From the records below, output exactly the lines running from the line containing "theorem State.hbmByte_congr (s" through the line containing "s.hbm.hazes := by", and no others.

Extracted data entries
──────────

/-! ### `State.emits` -/

@[simp] theorem State.emits_clock (s : State) (os : List Output) : (s.emits os).clock = s.clock := rfl
@[simp] theorem State.emits_rtOfs (s : State) (os : List Output) : (s.emits os).rtOfs = s.rtOfs := rfl
@[simp] theorem State.emits_regs (s : State) (os : List Output) : (s.emits os).regs = s.regs := rfl
@[simp] theorem State.emits_inf (s : State) (os : List Output) : (s.emits os).inf = s.inf := rfl
@[simp] theorem State.emits_latch (s : State) (os : List Output) : (s.emits os).latch = s.latch := rfl
@[simp] theorem State.emits_shape (s : State) (os : List Output) : (s.emits os).shape = s.shape := rfl
@[simp] theorem State.emits_ing (s : State) (os : List Output) : (s.emits os).ing = s.ing := rfl
@[simp] theorem State.emits_slz (s : State) (os : List Output) : (s.emits os).slz = s.slz := rfl
@[simp] theorem State.emits_ras (s : State) (os : List Output) : (s.emits os).ras = s.ras := rfl
@[simp] theorem State.emits_bsx (s : State) (os : List Output) : (s.emits os).bsx = s.bsx := rfl
@[simp] theorem State.emits_banks (s : State) (os : List Output) : (s.emits os).banks = s.banks := rfl
@[simp] theorem State.emits_crw (s : State) (os : List Output) : (s.emits os).crw = s.crw := rfl
@[simp] theorem State.emits_wak (s : State) (os : List Output) : (s.emits os).wak = s.wak := rfl
@[simp] theorem State.emits_bln (s : State) (os : List Output) : (s.emits os).bln = s.bln := rfl
@[simp] theorem State.emits_stk (s : State) (os : List Output) : (s.emits os).stk = s.stk := rfl
@[simp] theorem State.emits_cox (s : State) (os : List Output) : (s.emits os).cox = s.cox := rfl
@[simp] theorem State.emits_int (s : State) (os : List Output) : (s.emits os).int = s.int := rfl
@[simp] theorem State.emits_hbm (s : State) (os : List Output) : (s.emits os).hbm = s.hbm := rfl
@[simp] theorem State.emits_str (s : State) (os : List Output) : (s.emits os).str = s.str := rfl
@[simp] theorem State.emits_evt (s : State) (os : List Output) : (s.emits os).evt = s.evt := rfl
@[simp] theorem State.emits_msix (s : State) (os : List Output) : (s.emits os).msix = s.msix := rfl
@[simp] theorem State.emits_log (s : State) (os : List Output) : (s.emits os).log = s.log := rfl
@[simp] theorem State.emits_mot (s : State) (os : List Output) : (s.emits os).mot = s.mot := rfl
@[simp] theorem State.emits_saf (s : State) (os : List Output) : (s.emits os).saf = s.saf := rfl
@[simp] theorem State.emits_mem (s : State) (os : List Output) : (s.emits os).mem = s.mem := rfl
@[simp] theorem State.emits_arb (s : State) (os : List Output) : (s.emits os).arb = s.arb := rfl
@[simp] theorem State.emits_dma (s : State) (os : List Output) : (s.emits os).dma = s.dma := rfl
@[simp] theorem State.emits_moverTurn (s : State) (os : List Output) : (s.emits os).moverTurn = s.moverTurn := rfl
@[simp] theorem State.emits_pwr (s : State) (os : List Output) : (s.emits os).pwr = s.pwr := rfl
@[simp] theorem State.emits_keel (s : State) (os : List Output) : (s.emits os).keel = s.keel := rfl
@[simp] theorem State.emits_jtag (s : State) (os : List Output) : (s.emits os).jtag = s.jtag := rfl
@[simp] theorem State.emits_results (s : State) (os : List Output) : (s.emits os).results = s.results := rfl
@[simp] theorem State.emits_free (s : State) (os : List Output) : (s.emits os).free = s.free := rfl
@[simp] theorem State.emits_resp (s : State) (os : List Output) : (s.emits os).resp = s.resp := rfl
@[simp] theorem State.emits_pending (s : State) (os : List Output) : (s.emits os).pending = s.pending := rfl

/-! ### `State.until` -/

@[simp] theorem State.until_rtOfs (s : State) (t : Int) : (s.until t).rtOfs = s.rtOfs := rfl
@[simp] theorem State.until_regs (s : State) (t : Int) : (s.until t).regs = s.regs := rfl
@[simp] theorem State.until_inf (s : State) (t : Int) : (s.until t).inf = s.inf := rfl
@[simp] theorem State.until_latch (s : State) (t : Int) : (s.until t).latch = s.latch := rfl
@[simp] theorem State.until_shape (s : State) (t : Int) : (s.until t).shape = s.shape := rfl
@[simp] theorem State.until_ing (s : State) (t : Int) : (s.until t).ing = s.ing := rfl
@[simp] theorem State.until_slz (s : State) (t : Int) : (s.until t).slz = s.slz := rfl
@[simp] theorem State.until_ras (s : State) (t : Int) : (s.until t).ras = s.ras := rfl
@[simp] theorem State.until_bsx (s : State) (t : Int) : (s.until t).bsx = s.bsx := rfl
@[simp] theorem State.until_banks (s : State) (t : Int) : (s.until t).banks = s.banks := rfl
@[simp] theorem State.until_crw (s : State) (t : Int) : (s.until t).crw = s.crw := rfl
@[simp] theorem State.until_wak (s : State) (t : Int) : (s.until t).wak = s.wak := rfl
@[simp] theorem State.until_bln (s : State) (t : Int) : (s.until t).bln = s.bln := rfl
@[simp] theorem State.until_stk (s : State) (t : Int) : (s.until t).stk = s.stk := rfl
@[simp] theorem State.until_cox (s : State) (t : Int) : (s.until t).cox = s.cox := rfl
@[simp] theorem State.until_int (s : State) (t : Int) : (s.until t).int = s.int := rfl
@[simp] theorem State.until_hbm (s : State) (t : Int) : (s.until t).hbm = s.hbm := rfl
@[simp] theorem State.until_str (s : State) (t : Int) : (s.until t).str = s.str := rfl
@[simp] theorem State.until_evt (s : State) (t : Int) : (s.until t).evt = s.evt := rfl
@[simp] theorem State.until_msix (s : State) (t : Int) : (s.until t).msix = s.msix := rfl
@[simp] theorem State.until_log (s : State) (t : Int) : (s.until t).log = s.log := rfl
@[simp] theorem State.until_mot (s : State) (t : Int) : (s.until t).mot = s.mot := rfl
@[simp] theorem State.until_saf (s : State) (t : Int) : (s.until t).saf = s.saf := rfl
@[simp] theorem State.until_mem (s : State) (t : Int) : (s.until t).mem = s.mem := rfl
@[simp] theorem State.until_arb (s : State) (t : Int) : (s.until t).arb = s.arb := rfl
@[simp] theorem State.until_dma (s : State) (t : Int) : (s.until t).dma = s.dma := rfl
@[simp] theorem State.until_moverTurn (s : State) (t : Int) : (s.until t).moverTurn = s.moverTurn := rfl
@[simp] theorem State.until_pwr (s : State) (t : Int) : (s.until t).pwr = s.pwr := rfl
@[simp] theorem State.until_keel (s : State) (t : Int) : (s.until t).keel = s.keel := rfl
@[simp] theorem State.until_jtag (s : State) (t : Int) : (s.until t).jtag = s.jtag := rfl
@[simp] theorem State.until_results (s : State) (t : Int) : (s.until t).results = s.results := rfl
@[simp] theorem State.until_free (s : State) (t : Int) : (s.until t).free = s.free := rfl
@[simp] theorem State.until_out (s : State) (t : Int) : (s.until t).out = s.out := rfl
@[simp] theorem State.until_resp (s : State) (t : Int) : (s.until t).resp = s.resp := rfl
@[simp] theorem State.until_pending (s : State) (t : Int) : (s.until t).pending = s.pending := rfl
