-- ==== Sys2Proof/Laws/Memory.lean ====
section
/-! SUPPORT. What the operations on HBM and on the keel store do: each keeps the canonical form, and each leaves every byte outside the
words it names as it was. -/

namespace Sys2Proof.Machine

/-- HBM after a reset of everything is in canonical form. -/
theorem Memory.wf_reset : Memory.wf State.reset.hbm.bytes = true := rfl

/-- Steps that each keep a property keep it together. -/
theorem foldl_keeps {α β : Type} (P : α → Prop) (f : α → β → α) (h : ∀ a b, P a → P (f a b)) (l : List β) (a : α) (k : P a) :
    P (l.foldl f a) := by
  induction l generalizing a with
  | nil => exact k
  | cons b t ih => exact ih _ (h a b k)

/-! ### What reading does -/

@[simp] theorem keelWrite_hbm (a : Nat) (bs : List Byte) (s : State) : (keelWrite a bs s).hbm = s.hbm := rfl

/-- A proposal saved leaves HBM alone. -/
@[simp] theorem saveRepair_hbm (s : State) : (saveRepair s).hbm = s.hbm := by
  unfold saveRepair
  split
  · rfl
  · dsimp only
    split <;> simp

/-- A proposal leaves HBM alone. -/
@[simp] theorem propose_hbm (kind trigger which : Nat) (addr : Word) (s : State) : (propose kind trigger which addr s).hbm = s.hbm := by
  unfold propose
  split
  · rfl
  · dsimp only
    split <;> simp

@[simp] theorem proposeHbm_hbm (trigger addr : Nat) (s : State) : (proposeHbm trigger addr s).hbm = s.hbm := propose_hbm ..

@[simp] theorem noteCe_hbm (w : Nat) (s : State) : (noteCe w s).hbm = s.hbm := by simp [noteCe]

@[simp] theorem noteUe_hbm (scrub : Bool) (port w : Nat) (s : State) : (noteUe scrub port w s).hbm = s.hbm := by simp [noteUe]

/-- The counts of a word read leave HBM alone. -/
@[simp] theorem State.countWord_hbm (s : State) (scrub : Bool) (port w : Nat) : (s.countWord scrub port w).hbm = s.hbm := by
  unfold State.countWord
  split <;> simp

@[simp] theorem countRow_hbm (w : Nat) (s : State) : (countRow w s).hbm = s.hbm := by
  unfold countRow
  dsimp only
  split
  · rw [proposeHbm_hbm]
  · rfl

/-- A word read is counted and proposed; HBM stays as it was until its correction is written back. -/
@[simp] theorem noteRead_hbm (scrub : Bool) (port w : Nat) (s : State) : (noteRead scrub port w s).hbm = s.hbm := by
  unfold noteRead
  dsimp only
  split
  · simp
  · split <;> simp
  · simp

/-! ### What writing a word does -/

/-- The bytes of HBM after check bits are written. -/
@[simp] theorem State.putChk_bytes (s : State) (w m : Nat) : (s.putChk w m).hbm.bytes = s.hbm.bytes := by
  unfold State.putChk
  dsimp only
  split <;> simp

/-- The bytes of HBM after a word is stored: those of the list put one after another. -/
@[simp] theorem State.storeWord_bytes (s : State) (w m : Nat) (bs : List (Nat × Byte)) :
    (s.storeWord w m bs).hbm.bytes = sparsePutAll hbmDefault s.hbm.bytes bs := by
  simp [State.storeWord]

/-- The bytes of HBM after one word is written: those that the list does not name first, as the merge reads them. -/
theorem State.hbmPutWord_bytes (s : State) (port w : Nat) (bs : List (Nat × Byte)) :
    (s.hbmPutWord port w bs).hbm.bytes = sparsePutAll hbmDefault s.hbm.bytes (s.mergeBytes w bs ++ bs) := by
  unfold State.hbmPutWord
  dsimp only
  split
  · next h => rw [State.storeWord_bytes, List.isEmpty_iff.mp h, List.nil_append]
  · simp

/-- A word written keeps the canonical form. -/
theorem State.hbmPutWord_wf (s : State) (port w : Nat) (bs : List (Nat × Byte)) (h : Memory.wf s.hbm.bytes = true) :
    Memory.wf (s.hbmPutWord port w bs).hbm.bytes = true := by
  rw [State.hbmPutWord_bytes]
  exact sparseWf_putAll hbmDefault _ _ h

/-- The bytes that a merge reads lie in its word. -/
theorem State.mem_mergeBytes (s : State) (w : Nat) (bs : List (Nat × Byte)) (p : Nat × Byte) (h : p ∈ s.mergeBytes w bs) :
    p.1 / 8 = w := by
  obtain ⟨a, ha, hp⟩ := List.mem_filterMap.mp h
  obtain ⟨i, hi, rfl⟩ := List.mem_map.mp ha
  have := List.mem_range.mp hi
  split at hp
  · cases hp
  · cases hp; simp; omega

/-- An undefined stretch cut around an interval holds the same addresses outside it. -/
theorem carve_find (lo hi x : Nat) (hle : lo ≤ hi) (hx : x < lo ∨ hi ≤ x) (hs : List Haze) :
    ((carve lo hi hs).find? (fun h => h.holds x)).map (fun h => (h.stamp, h.raw)) =
      (hs.find? (fun h => h.holds x)).map (fun h => (h.stamp, h.raw)) := by
  induction hs with
  | nil => rfl
  | cons h t ih =>
    unfold carve at ih ⊢
    rw [List.flatMap_cons, List.find?_append, List.find?_cons]
    by_cases hold : h.base ≤ x ∧ x < h.base + h.len
    · have e : h.holds x = true := by simpa [Haze.holds] using hold
      rw [e]
      by_cases out : h.base + h.len ≤ lo ∨ hi ≤ h.base
      · simp [out, e]
      · rw [if_neg out]
        rcases hx with hl | hh
        · rw [if_pos (by omega)]
          simp [Haze.holds, hold.1, show x < h.base + (lo - h.base) by omega]
        · rw [if_pos (show hi < h.base + h.len by omega)]
          by_cases b : h.base < lo
          · simp [b, Haze.holds, show ¬ x < h.base + (lo - h.base) by omega, show hi ≤ x by omega,
              show x < hi + (h.base + h.len - hi) by omega]
          · simp [b, Haze.holds, show hi ≤ x by omega, show x < hi + (h.base + h.len - hi) by omega]
    · have e : h.holds x = false := by simpa [Haze.holds] using hold
      rw [e]
      have none' : (if h.base + h.len ≤ lo ∨ hi ≤ h.base then [h]
          else (if h.base < lo then [{ h with len := lo - h.base }] else [])
            ++ (if hi < h.base + h.len then [{ h with base := hi, len := h.base + h.len - hi }] else [])).find? (fun h => h.holds x) = none := by
        refine List.find?_eq_none.mpr (fun q hq => ?_)
        split at hq
        · simp_all
        · simp only [List.mem_append] at hq
          rcases hq with hq | hq <;> split at hq <;> simp_all [Haze.holds] <;> omega
      rw [none']
      simpa using ih

/-- A byte reads alike where the undefined stretches and the listed bytes do. -/
theorem State.hbmByte_congr (s t : State) (x : Nat)
    (hz : (t.hazeAt x).map (fun h => (h.stamp, h.raw)) = (s.hazeAt x).map (fun h => (h.stamp, h.raw)))
    (hb : sparseGet hbmDefault x t.hbm.bytes = sparseGet hbmDefault x s.hbm.bytes) : t.hbmByte x = s.hbmByte x := by
  unfold State.hbmByte
  revert hz
  cases t.hazeAt x <;> cases s.hazeAt x <;> simp_all

/-- A byte of HBM depends on HBM alone. -/
theorem State.hbmByte_of_hbm (s t : State) (x : Nat) (h : t.hbm = s.hbm) : t.hbmByte x = s.hbmByte x := by
  simp only [State.hbmByte, State.hazeAt, h]

/-- A word stored leaves every byte of another word. -/
theorem State.storeWord_byte_ne (s : State) (w m x : Nat) (bs : List (Nat × Byte)) (h : ∀ p ∈ bs, p.1 / 8 = w) (hx : x / 8 ≠ w) :
    (s.storeWord w m bs).hbmByte x = s.hbmByte x := by
  refine State.hbmByte_congr _ _ x ?_ ?_
  · have e : (s.storeWord w m bs).hbm.hazes = carve (8 * w) (8 * w + 8) s.hbm.hazes := by
      unfold State.storeWord State.putChk
      dsimp only
      split <;> simp
    unfold State.hazeAt
    rw [e]
    exact carve_find _ _ x (by omega) (by omega) _
  · rw [State.storeWord_bytes]
    exact sparseGet_putAll_ne hbmDefault x bs _ (fun p hp e => hx (e ▸ h p hp))

/-- A word written leaves every byte of another word. -/
theorem State.hbmPutWord_byte_ne (s : State) (port w x : Nat) (bs : List (Nat × Byte)) (h : ∀ p ∈ bs, p.1 / 8 = w) (hx : x / 8 ≠ w) :
    (s.hbmPutWord port w bs).hbmByte x = s.hbmByte x := by
  have all : ∀ p ∈ s.mergeBytes w bs ++ bs, p.1 / 8 = w := fun p hp =>
    (List.mem_append.mp hp).elim (s.mem_mergeBytes w bs p) (h p)
  unfold State.hbmPutWord
  dsimp only
  split
  · exact s.storeWord_byte_ne w 0 x bs h hx
  · refine Eq.trans (b := ((noteRead false port w s).storeWord w (if (s.wordClass w == .uncorrectable) = true then 3 else 0)
        (s.mergeBytes w bs ++ bs)).hbmByte x) (State.hbmByte_of_hbm _ _ x (State.raiseIf_hbm ..)) ?_
    exact (State.storeWord_byte_ne _ w _ x _ all hx).trans (State.hbmByte_of_hbm _ _ x (noteRead_hbm ..))

/-! ### What writing a range does -/

/-- A write keeps the canonical form. -/
theorem State.hbmWrite_wf (s : State) (port a : Nat) (bs : List Byte) (h : Memory.wf s.hbm.bytes = true) :
    Memory.wf (s.hbmWrite port a bs).hbm.bytes = true := by
  unfold State.hbmWrite
  split
  · exact h
  · refine foldl_keeps (fun (t : State) => Memory.wf t.hbm.bytes = true) _ (fun t w k => ?_) _ _ h
    split
    · exact State.hbmPutWord_wf t port w _ k
    · exact k

/-- The addresses that a write names lie in its range. -/
theorem mem_writeList (a : Nat) (bs : List Byte) (p : Nat × Byte)
    (h : p ∈ ((List.range bs.length).zip bs).map (fun q => (a + q.1, q.2))) : a ≤ p.1 ∧ p.1 < a + bs.length := by
  obtain ⟨⟨i, b⟩, hq, rfl⟩ := List.mem_map.mp h
  have hi : i < bs.length := List.mem_range.mp (List.of_mem_zip hq).1
  dsimp only
  omega

/-- A write leaves every byte whose word it does not touch. -/
theorem State.hbmWrite_byte_ne (s : State) (port a x : Nat) (bs : List Byte) (h : x / 8 ∉ wordsOf a bs.length) :
    (s.hbmWrite port a bs).hbmByte x = s.hbmByte x := by
  unfold State.hbmWrite
  split
  · rfl
  · generalize wordsOf a bs.length = ws at h
    suffices key : ∀ (l : List Nat) (t : State), (∀ w ∈ l, x / 8 ≠ w) → t.hbmByte x = s.hbmByte x →
        (l.foldl (fun t w => if 8 * w < hbmSize then
          t.hbmPutWord port w ((((List.range bs.length).zip bs).map (fun p => (a + p.1, p.2))).filter (fun p => p.1 / 8 == w)) else t) t).hbmByte x =
          s.hbmByte x from key ws s (fun w hw e => h (e ▸ hw)) rfl
    intro l
    induction l with
    | nil => exact fun t _ k => k
    | cons w l ih =>
      intro t hl k
      rw [List.foldl_cons]
      refine ih _ (fun v hv => hl v (List.mem_cons_of_mem _ hv)) ?_
      split
      · exact (State.hbmPutWord_byte_ne t port w x _ (fun p hp => by simpa using (List.mem_filter.mp hp).2)
          (hl w List.mem_cons_self)).trans k
      · exact k

/-- A range replaced keeps the canonical form. -/
theorem State.fillRange_wf (s : State) (base len : Nat) (hs : List Haze) (h : Memory.wf s.hbm.bytes = true) :
    Memory.wf (s.fillRange base len hs).hbm.bytes = true := by
  unfold State.fillRange
  split
  · exact h
  · dsimp only
    split
    · exact sparseWfFrom_filter hbmDefault none _ _ h
    · rw [State.putChk_bytes]
      exact sparseWfFrom_filter hbmDefault none _ _ h

/-- A range zeroed keeps the canonical form. -/
theorem zeroHbm_wf (base len : Nat) (s : State) (h : Memory.wf s.hbm.bytes = true) : Memory.wf (zeroHbm base len s).hbm.bytes = true :=
  s.fillRange_wf base len [] h

/-- A range left undefined keeps the canonical form. -/
theorem hazeHbm_wf (raw : Bool) (base len : Nat) (s : State) (h : Memory.wf s.hbm.bytes = true) :
    Memory.wf (hazeHbm raw base len s).hbm.bytes = true := by
  unfold hazeHbm
  split
  · exact h
  · exact State.fillRange_wf _ base len _ h

/-- An entry of the shadow marked leaves HBM alone. -/
@[simp] theorem markEntry_hbm (i : Nat) (s : State) : (markEntry i s).hbm = s.hbm := by
  unfold markEntry
  dsimp only
  split <;> rfl

/-- An ignored table write leaves HBM alone. -/
@[simp] theorem tableIgnored_hbm (y : TableId) (s : State) : (tableIgnored y s).hbm = s.hbm := by cases y <;> simp [tableIgnored]

/-- A write of any client keeps the canonical form where each part that it puts does. -/
theorem clientRange_wf (a n : Nat) (put : Nat → Nat → State → State) (s : State)
    (hp : ∀ x k t, Memory.wf t.hbm.bytes = true → Memory.wf (put x k t).hbm.bytes = true) (h : Memory.wf s.hbm.bytes = true) :
    Memory.wf (clientRange a n put s).hbm.bytes = true := by
  unfold clientRange
  dsimp only
  split
  · exact hp _ _ _ h
  · split
    · rw [tableIgnored_hbm]
      exact hp _ _ _ (hp _ _ _ h)
    · exact foldl_keeps (fun (t : State) => Memory.wf t.hbm.bytes = true) _ (fun t i k => by simpa using k) _ _ (hp _ _ _ h)

/-- A client's write keeps the canonical form. -/
theorem clientWrite_wf (port a : Nat) (bs : List Byte) (s : State) (h : Memory.wf s.hbm.bytes = true) :
    Memory.wf (clientWrite port a bs s).hbm.bytes = true :=
  clientRange_wf a bs.length _ s (fun x _ t k => t.hbmWrite_wf port x _ k) h

/-- A range that a stopped writer leaves undefined keeps the canonical form. -/
theorem scramble_wf (a n : Nat) (s : State) (h : Memory.wf s.hbm.bytes = true) : Memory.wf (scramble a n s).hbm.bytes = true :=
  clientRange_wf a n _ s (fun x k t w => hazeHbm_wf false x k t w) h

/-! ### The keel store -/

/-- A write to the keel store keeps its canonical form. -/
theorem keelWrite_wf (a : Nat) (bs : List Byte) (s : State) (h : sparseWf (fun _ => 0xFF#8) s.keel.bytes = true) :
    sparseWf (fun _ => 0xFF#8) (keelWrite a bs s).keel.bytes = true :=
  sparseWf_putAll (fun _ => 0xFF#8) _ _ h

/-- A write to the keel store leaves every byte outside its range. -/
theorem keelWrite_byte_ne (a x : Nat) (bs : List Byte) (s : State) (h : x < a ∨ a + bs.length ≤ x) :
    (keelWrite a bs s).keelByte x = s.keelByte x :=
  sparseGet_putAll_ne (fun _ => 0xFF#8) x _ _ (fun p hp => by
    have := mem_writeList a bs p hp
    omega)

end Sys2Proof.Machine
end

──────────

SOLUTION BELOW =
theorem State.hbmByte_congr (s t : State) (x : Nat)
    (hz : (t.hazeAt x).map (fun h => (h.stamp, h.raw)) = (s.hazeAt x).map (fun h => (h.stamp, h.raw)))
    (hb : sparseGet hbmDefault x t.hbm.bytes = sparseGet hbmDefault x s.hbm.bytes) : t.hbmByte x = s.hbmByte x := by
  unfold State.hbmByte
  revert hz
  cases t.hazeAt x <;> cases s.hazeAt x <;> simp_all

/-- A byte of HBM depends on HBM alone. -/
theorem State.hbmByte_of_hbm (s t : State) (x : Nat) (h : t.hbm = s.hbm) : t.hbmByte x = s.hbmByte x := by
  simp only [State.hbmByte, State.hazeAt, h]

/-- A word stored leaves every byte of another word. -/
theorem State.storeWord_byte_ne (s : State) (w m x : Nat) (bs : List (Nat × Byte)) (h : ∀ p ∈ bs, p.1 / 8 = w) (hx : x / 8 ≠ w) :
    (s.storeWord w m bs).hbmByte x = s.hbmByte x := by
  refine State.hbmByte_congr _ _ x ?_ ?_
  · have e : (s.storeWord w m bs).hbm.hazes = carve (8 * w) (8 * w + 8) s.hbm.hazes := by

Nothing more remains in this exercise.